- Release: 2012
- Written in: JavaScript
- Type: Bioinformatics
- License: Apache 2
- Website: biojs.net
- Repository: github.com/biojs/biojs ;

= BioJS =

BioJS is an open-source project for bioinformatics data on the web. Its goal is to develop an open-source library of JavaScript components to visualise biological data. BioJS develops and maintains small building blocks (components) which can be reused by others. For a discovery of available components, BioJS maintains a registry .

==History==

The first version of BioJS was released in 2012 by John Gomez Carvajal.
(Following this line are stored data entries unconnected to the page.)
-- ==== Sys2Proof/Machine/Matrix.lean ====
section
/-!
DEFINITION. Machine/Matrix.lean: accumulator memory, gangs and the matrix instructions, the matrix engine
and its batches (R370 to R396, R480, R481).
-/

namespace Sys2Proof.Machine

open Sys2Proof

/-! ## LDACC and STACC (R373 to R376) -/

/-- The word offset of a lane (R374). -/
def accOff (c : Ctx) (f : FM) (l : Nat) : Int :=
  ((c.view.sval c.e f.a.toNat).toNat : Int) + laneIndex c f false l * 2 ^ f.ish.toNat + fullOffset f

/-- An access of the lanes to accumulator memory: alignment, bounds, then every lane in ascending order. -/
def accAccess (c : Ctx) (f : FM) (doLane : Nat → Nat → State → List (Word × Bool) × State)
    (finish : List (Nat × List (Word × Bool)) → State → State) (s : State) : PassResult :=
  let n : Int := widthRegs f.width
  let xs := (lanesOf c.live).map (fun l => (l, accOff c f l))
  let mis := xs.filter (fun x => x.2 % n != 0)
  let out := xs.filter (fun x => x.2 < 0 || x.2 + n > ((s.warpLaunch c.k).info.accum : Int))
  match mis, out with
  | (_, va) :: _, _ =>
    .fault s { cause := causeAlignment, va := offsetVa va, lanes := lanesOfList (mis.map (·.1)) }
  | [], (_, va) :: _ =>
    .fault s { cause := causeAccum, va := offsetVa va, lanes := lanesOfList (out.map (·.1)) }
  | [], [] =>
    if !xs.isEmpty && (s.warp c.k).acquireOut then .wait s
    else
      let (rs, s1) := sharedLanes doLane xs s
      .ok (finish rs s1)

/-- n accumulator words of a team read, upsets resolved (R370). -/
def accFetch (t o n : Nat) (s : State) : List (Word × Bool) × State :=
  let s1 := (span o n).foldl (fun s a =>
    if (s.team t).image.isSome then s else resolveAcc (s.team t).core (accPhys (s.team t) a) s) s
  ((span o n).map (fun a => accRead (s1.team t) a s1), s1)

def execLdacc (h : Hdr) (f : FM) (s : State) : Host.Outcome State Fault Refusal :=
  runPass (.ldacc h f) .vec (fun c s =>
    let n := widthRegs f.width
    accAccess c f (fun _ o s => accFetch (s.warp c.k).team o n s) (finishVector c f true n) s) s

def execStacc (h : Hdr) (f : FM) (s : State) : Host.Outcome State Fault Refusal :=
  runPass (.stacc h f) .vec (fun c s =>
    let data := vectorData c f
    let n := widthRegs f.width
    accAccess c f (fun l o s =>
      let ws := wordsOf n (data l)
      ([], (List.range n).foldl (fun s j =>
        accWrite (s.warp c.k).team (o + j) ((lget ws j).getD 0#32) false s) s)) (fun _ s => s) s) s

/-! ## Batches (R394, R395, R480) -/

def Batch.open : Batch := { closed := false, commands := 0, flags := 0#5, sat := false, returned := false }

def Warp.batch (w : Warp) (n : BitVec 16) : Batch := (tget w.batches n.toNat).getD Batch.open

def Warp.setBatch (w : Warp) (n : BitVec 16) (b : Batch) : Warp :=
  { w with batches := tput w.batches n.toNat b }

/-- The batches closed and not complete. -/
def Warp.batchesOut (w : Warp) : Nat := (w.batchNext - 1#16 - w.batchDone).toNat

/-- DONE moves over every closed batch whose commands have completed (R394). -/
def Warp.batchAdvance : Nat → Warp → Warp
  | 0, w => w
  | n + 1, w =>
    let next := w.batchDone + 1#16
    if w.batchesOut != 0 && (w.batch next).closed && (w.batch next).commands == 0 then
      batchAdvance n { w with batchDone := next }
    else w

/-- A command joins the open batch of a warp; its number is NEXT (R394). -/
def Warp.batchJoin (w : Warp) : Warp :=
  let b := w.batch w.batchNext
  w.setBatch w.batchNext { b with commands := b.commands + 1 }

/-- A command of batch n has completed its writes (R388, R394). -/
def Warp.batchLeave (w : Warp) (n : BitVec 16) (flags : BitVec 5) (sat : Bool) : Warp :=
  let b := w.batch n
  (w.setBatch n { b with commands := b.commands - 1, flags := b.flags ||| flags, sat := b.sat || sat }).batchAdvance 64

/-- MBATCH closes the open batch; the one 65 back is no longer tracked (R394). -/
def Warp.closeBatch (w : Warp) : Warp :=
  let n := w.batchNext
  let w1 := w.setBatch n { w.batch n with closed := true }
  let w2 := { w1 with
    batchNext := n + 1#16
    batches := tdel (tdel w1.batches (n - 64#16).toNat) (n + 1#16).toNat }
  w2.batchAdvance 64

/-- The status word of a batch (R396). -/
def batchStatus (b : Batch) : Word := (if b.sat then 0x100#32 else 0#32) ||| b.flags.setWidth 32

/-- An instruction that takes effect when a live lane takes part, once a warp (R381). -/
def onceEffect (go : Ctx → State → PassResult) (c : Ctx) (s : State) : PassResult :=
  if noLanes c.live then .ok s else go c s

def execMbatch (h : Hdr) (f : FX) (s : State) : Host.Outcome State Fault Refusal :=
  runPass (.mbatch h f) .once (onceEffect (fun c s =>
    let w := s.warp c.k
    if 64 ≤ w.batchesOut then .wait s
    else .ok (s.modWarp c.k (fun w => w.closeBatch.setS c.e f.e0.toNat (w.batchNext.setWidth 32))))) s

/-- MWAIT (R395). -/
def mwaitEffect (f : FX) (c : Ctx) (s : State) : PassResult :=
  let w := s.warp c.k
  let n : BitVec 16 := if f.e1 == 643#10 then fieldOf f.ctl 0 16 else fieldOf (c.view.sval c.e f.e1.toNat) 0 16
  let d := (w.batchNext - n).toNat
  if d = 0 || 32768 < d then .fault s (plainFault causeBarrier)
  else if 64 < d then .ok (s.modWarp c.k (fun w => w.setS c.e f.e0.toNat 0x8000#32))
  else if d ≤ w.batchesOut then .wait s
  else
    let b := w.batch n
    .ok (s.modWarp c.k (fun w =>
      ((w.setBatch n { b with returned := true }).orFlags b.flags).setS c.e f.e0.toNat (batchStatus b)))
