-- ==== Sys2Proof/Machine/Events.lean ====
section
/-!
DEFINITION. Machine/Events.lean: the events of translation, fetch, firmware's services, time and scrubbing
(R41, R88, R94, R214, R220, R246, R248, R259, R286, R294, R366, R370, R488).
-/

namespace Sys2Proof.Machine

open Sys2Proof

/-! ## Page walks (R285, R286) -/

/-- The die and the cluster of a walk. -/
def Walk.die (v : Walk) : Nat := dieOf v.core
def Walk.cluster (v : Walk) : Nat := v.core / 4

/-- The walk slots that a cluster holds: at most 16. -/
def Package.slotsOf (x : Package) (cluster : Nat) : Nat :=
  (x.walks.filter (fun u => u.started && u.cluster == cluster)).length

/-- How far a cluster stands from the one that a die grants a free slot next, in the round. -/
def Package.walkRank (x : Package) (v : Walk) : Nat :=
  (v.cluster % 40 + 40 - (tget x.walkNext v.die).getD 0 % 40) % 40

/-- Whether walk i of a package may start: a die has 64 walk slots, a cluster at most 16 of them; the
oldest of a cluster goes first, and the clusters with a waiting miss take turns. -/
def walkMayStart (x : Package) (i : Nat) : Bool :=
  match lget x.walks i with
  | none => false
  | some v =>
    !v.started &&
    (x.walks.filter (fun u => u.started && u.die == v.die)).length < 64 &&
    x.slotsOf v.cluster < 16 &&
    (x.walks.take i).all (fun u => u.started || u.cluster != v.cluster) &&
    x.walks.all (fun u => u.started || u.die != v.die || 16 ≤ x.slotsOf u.cluster || x.walkRank v ≤ x.walkRank u)

/-- WALK_START: a slot is granted, and the round goes on with the next cluster (R286). -/
def execWalkStart (pkg i : Nat) (s : State) : Host.Outcome State Fault Refusal :=
  if walkMayStart (s.pkg pkg) i then
    .next (s.modPkg pkg (fun x => match lget x.walks i with
      | some v => { x with walks := lset x.walks i { v with started := true },
                           walkNext := tput x.walkNext v.die ((v.cluster + 1) % 40) }
      | none => x))
  else .next s

/-- The failure of a walk noted for a warp: by the page, the access and the split (failKey). -/
def failWalk (key : Nat) (c : BitVec 8) (k : Nat) (s : State) : State :=
  s.modWarp k (fun w => { w with walkFails := tput w.walkFails key c })

/-- The failure of a walk noted for a split that waits for it. -/
def failWaiter (v : Walk) (c : BitVec 8) (m : Nat × Nat) (s : State) : State :=
  failWalk (failKey v.page (m.2 / 16) (m.2 % 16)) c m.1 s

/-- What a waiting split gets of a leaf: the entry joins its TLBs, or its access fails (R283 to R285). -/
def giveLeaf (v : Walk) (e : BitVec 64) (big : Bool) (m : Nat × Nat) (s : State) : State :=
  match leafFault e (s.warpLaunch m.1).tkey (Access.ofCode (m.2 / 16)) with
  | some c => failWaiter v c m s
  | none => s.tlbFill (coreOf m.1) (tlbOf v.asn (2 ^ 16 * v.page) e big)

/-- The teams of an address space that run on a core. -/
def teamsIn (s : State) (g asn : Nat) : List Nat :=
  (s.teams.filter (fun t => t.2.core == g && t.2.run == .running && (s.launch t.2.launch).asn == asn)).map (·.1)

/-- A code line that IPREF asked for, once its page's leaf is there (R261, R284). -/
def giveLine (pkg : Nat) (v : Walk) (e : BitVec 64) (big : Bool) (x : Nat × Nat) (s : State) : State :=
  match teamsIn s x.1 v.asn with
  | [] => s
  | t :: _ =>
    let tkey := (s.launchOf t).tkey
    if (leafFault e tkey .prefetch).isSome then s
    else
      let s1 := s.tlbFill x.1 (tlbOf v.asn x.2 e big)
      match leafPlace s1 pkg e big x.2 with
      | .ok p => codePrefetch x.1 p tkey s1
      | _ => s1

/-- The teams that a walk is for, each once. -/
def walkTeams (s : State) (v : Walk) : List Nat :=
  (v.waiters.map (fun m => (s.warp m.1).team) ++ v.lines.flatMap (fun x => teamsIn s x.1 v.asn)).eraseDups
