/-- R340: bytes stored at the home slice of a backed place read back, every other byte of memory reads as before, and
the words covered whole lose their poison; in an unbacked region nothing is stored. A plain VST, VSTF or SST that
bypasses L1 (CACHE 3), in every state in which its accesses are granted, changes only the bytes of memory its lanes store
to. Under every CACHE and ORD the three change, beside those, at most bytes that some L1 holds dirty, since lines are
evicted, written back by a release and promoted; the loads change at most bytes that some L1 holds dirty. The stores
change no register, the loads none of another warp. Of a store with a lane that reaches a BAR2 over the bus, and so
any byte of its window (R313, R490), the statement says nothing of memory. -/
def Obligations.StoresChangeTheirBytesOnly : Prop :=
  (∀ (k : Nat) (bs : List Byte) (s : State), s.memoryWf = true → regionIs s k .unbacked = false →
    let t := homeStore k bs s
    (∀ n b, bs[n]? = some b → mget t.mem (k + n) = b) ∧
    (∀ a, (a < k ∨ k + bs.length ≤ a) → mget t.mem a = mget s.mem a) ∧
    ∀ w, k ≤ 4 * w → 4 * w + 4 ≤ k + bs.length → wordPoisoned t (4 * w) = false) ∧
  (∀ (k : Nat) (bs : List Byte) (s : State), regionIs s k .unbacked = true →
    (homeStore k bs s).mem = s.mem ∧ (homeStore k bs s).memPoison = s.memPoison) ∧
  ∀ (h : Hdr) (f : FM) (tr : A80 → LaneTrans) (s : State) (q : Issue), s.cur = some q → s.memoryWf = true →
    let off := f.offset.toInt
    let bypasses : Prop := f.cache = 3#2 ∧ f.ord = 0#3
    let clean (a : Nat) : Prop :=
      ∀ g, ∀ x ∈ (s.core g).l1, x.2.tag = a / 128 → x.2.dirty.getLsbD (a % 128) = false
    let spared (xs : List (Nat × A80)) (a : Nat) : Prop := ∀ x ∈ xs, ∀ p, tr x.2 = .go p →
      (keyKind p.key ≤ 2 → a < p.key ∨ p.key + 2 ^ f.width.toNat ≤ a) ∧
      (3 ≤ keyKind p.key → ∀ r o, busTarget s (pkgOf (coreOf q.warp)) (keyAddr p.key) ≠ some (r, true, o))
    let kept (xs : List (Nat × A80)) (t : State) : Prop :=
      (∀ a, (clean a ∨ bypasses) → spared xs a → mget t.mem a = mget s.mem a) ∧
      ∀ k, sameRegisters [] (s.warp k) (t.warp k)
    let stores (i : Instr) (kind : PassKind) (xs : Ctx → List (Nat × A80)) : Prop :=
      clears i kind s q = true → readState i s q = s →
      granted (passCtx s q i kind) f .write true (xs (passCtx s q i kind)) tr s →
      ∃ t, exec i s = .next t ∧ kept (xs (passCtx s q i kind)) t
    let loads (i : Instr) (kind : PassKind) (xs : Ctx → List (Nat × A80)) : Prop :=
      clears i kind s q = true → readState i s q = s →
      granted (passCtx s q i kind) f .read true (xs (passCtx s q i kind)) tr s →
      ∃ t, exec i s = .next t ∧ (∀ a, clean a → mget t.mem a = mget s.mem a) ∧
        ∀ k, k ≠ q.warp → sameRegisters [] (s.warp k) (t.warp k)
    stores (.vst h f) .vec (fun c => byLane c f false off) ∧ stores (.vstf h f) .vec (fun c => byLane c f true off) ∧
    stores (.sst h f) .scal (fun c => byScalar c f off) ∧
    loads (.vld h f) .vec (fun c => byLane c f false off) ∧ loads (.vldf h f) .vec (fun c => byLane c f true off) ∧
    loads (.sld h f) .scal (fun c => byScalar c f off)

/-- R22, R340: bytes stored into the shared memory of a resident team lie where its block map puts them, each core's
other bytes and all of global memory read as before; a VSTSH that completes changes no register and no global
memory, and of its core's shared memory only the bytes its lanes name. -/
def Obligations.SharedStoresChangeTheirBytesOnly : Prop :=
  (∀ (tk o : Nat) (bs : List Byte) (s : State), (s.team tk).image = none →
    (∀ g, swf (s.core g).shared = true) →
    let t := sharedStore tk o bs s
    let at' (n : Nat) : Nat := sharedPhys (s.team tk) (o + n)
    t.mem = s.mem ∧ t.warps = s.warps ∧
    (∀ n b, bs[n]? = some b → (∀ m, n < m → m < bs.length → at' m ≠ at' n) →
      mget (t.core (s.team tk).core).shared (at' n) = b) ∧
    ∀ g a, (g ≠ (s.team tk).core ∨ ∀ n, n < bs.length → a ≠ at' n) →
      mget (t.core g).shared a = mget (s.core g).shared a) ∧
  ∀ (h : Hdr) (f : FM) (s : State) (q : Issue), s.cur = some q → clears (.vstsh h f) .vec s q = true →
    readState (.vstsh h f) s q = s → (s.warpTeam q.warp).image = none →
    (∀ g, swf (s.core g).shared = true) →
    let c := passCtx s q (.vstsh h f) .vec
    let off := f.offset.toInt
    sharedFree c f off (s.warpLaunch c.k).info.shared s → (c.live = 0#96 ∨ xdecOut s c.k = false) →
    ∃ t, exec (.vstsh h f) s = .next t ∧ t.mem = s.mem ∧
      (∀ k, sameRegisters [] (s.warp k) (t.warp k)) ∧
      ∀ g a, (g ≠ (s.warpTeam c.k).core ∨ ∀ l n, c.live.getLsbD l = true → n < 2 ^ f.width.toNat →
          a ≠ sharedPhys (s.warpTeam c.k) ((sharedAt c f off l).toNat + n)) →
        mget (t.core g).shared a = mget (s.core g).shared a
It was developed as a JavaScript library of web components to represent biological data in web applications. Version 2.0 included a complete redesign of the library and was released in 2014 as a Google Summer of Code project led by Manuel Corpas and developed by David Dao and Sebastian Wilzbach. Since then over 100 people contributed to the project. Currently more than 150 components are available in the BioJS registry.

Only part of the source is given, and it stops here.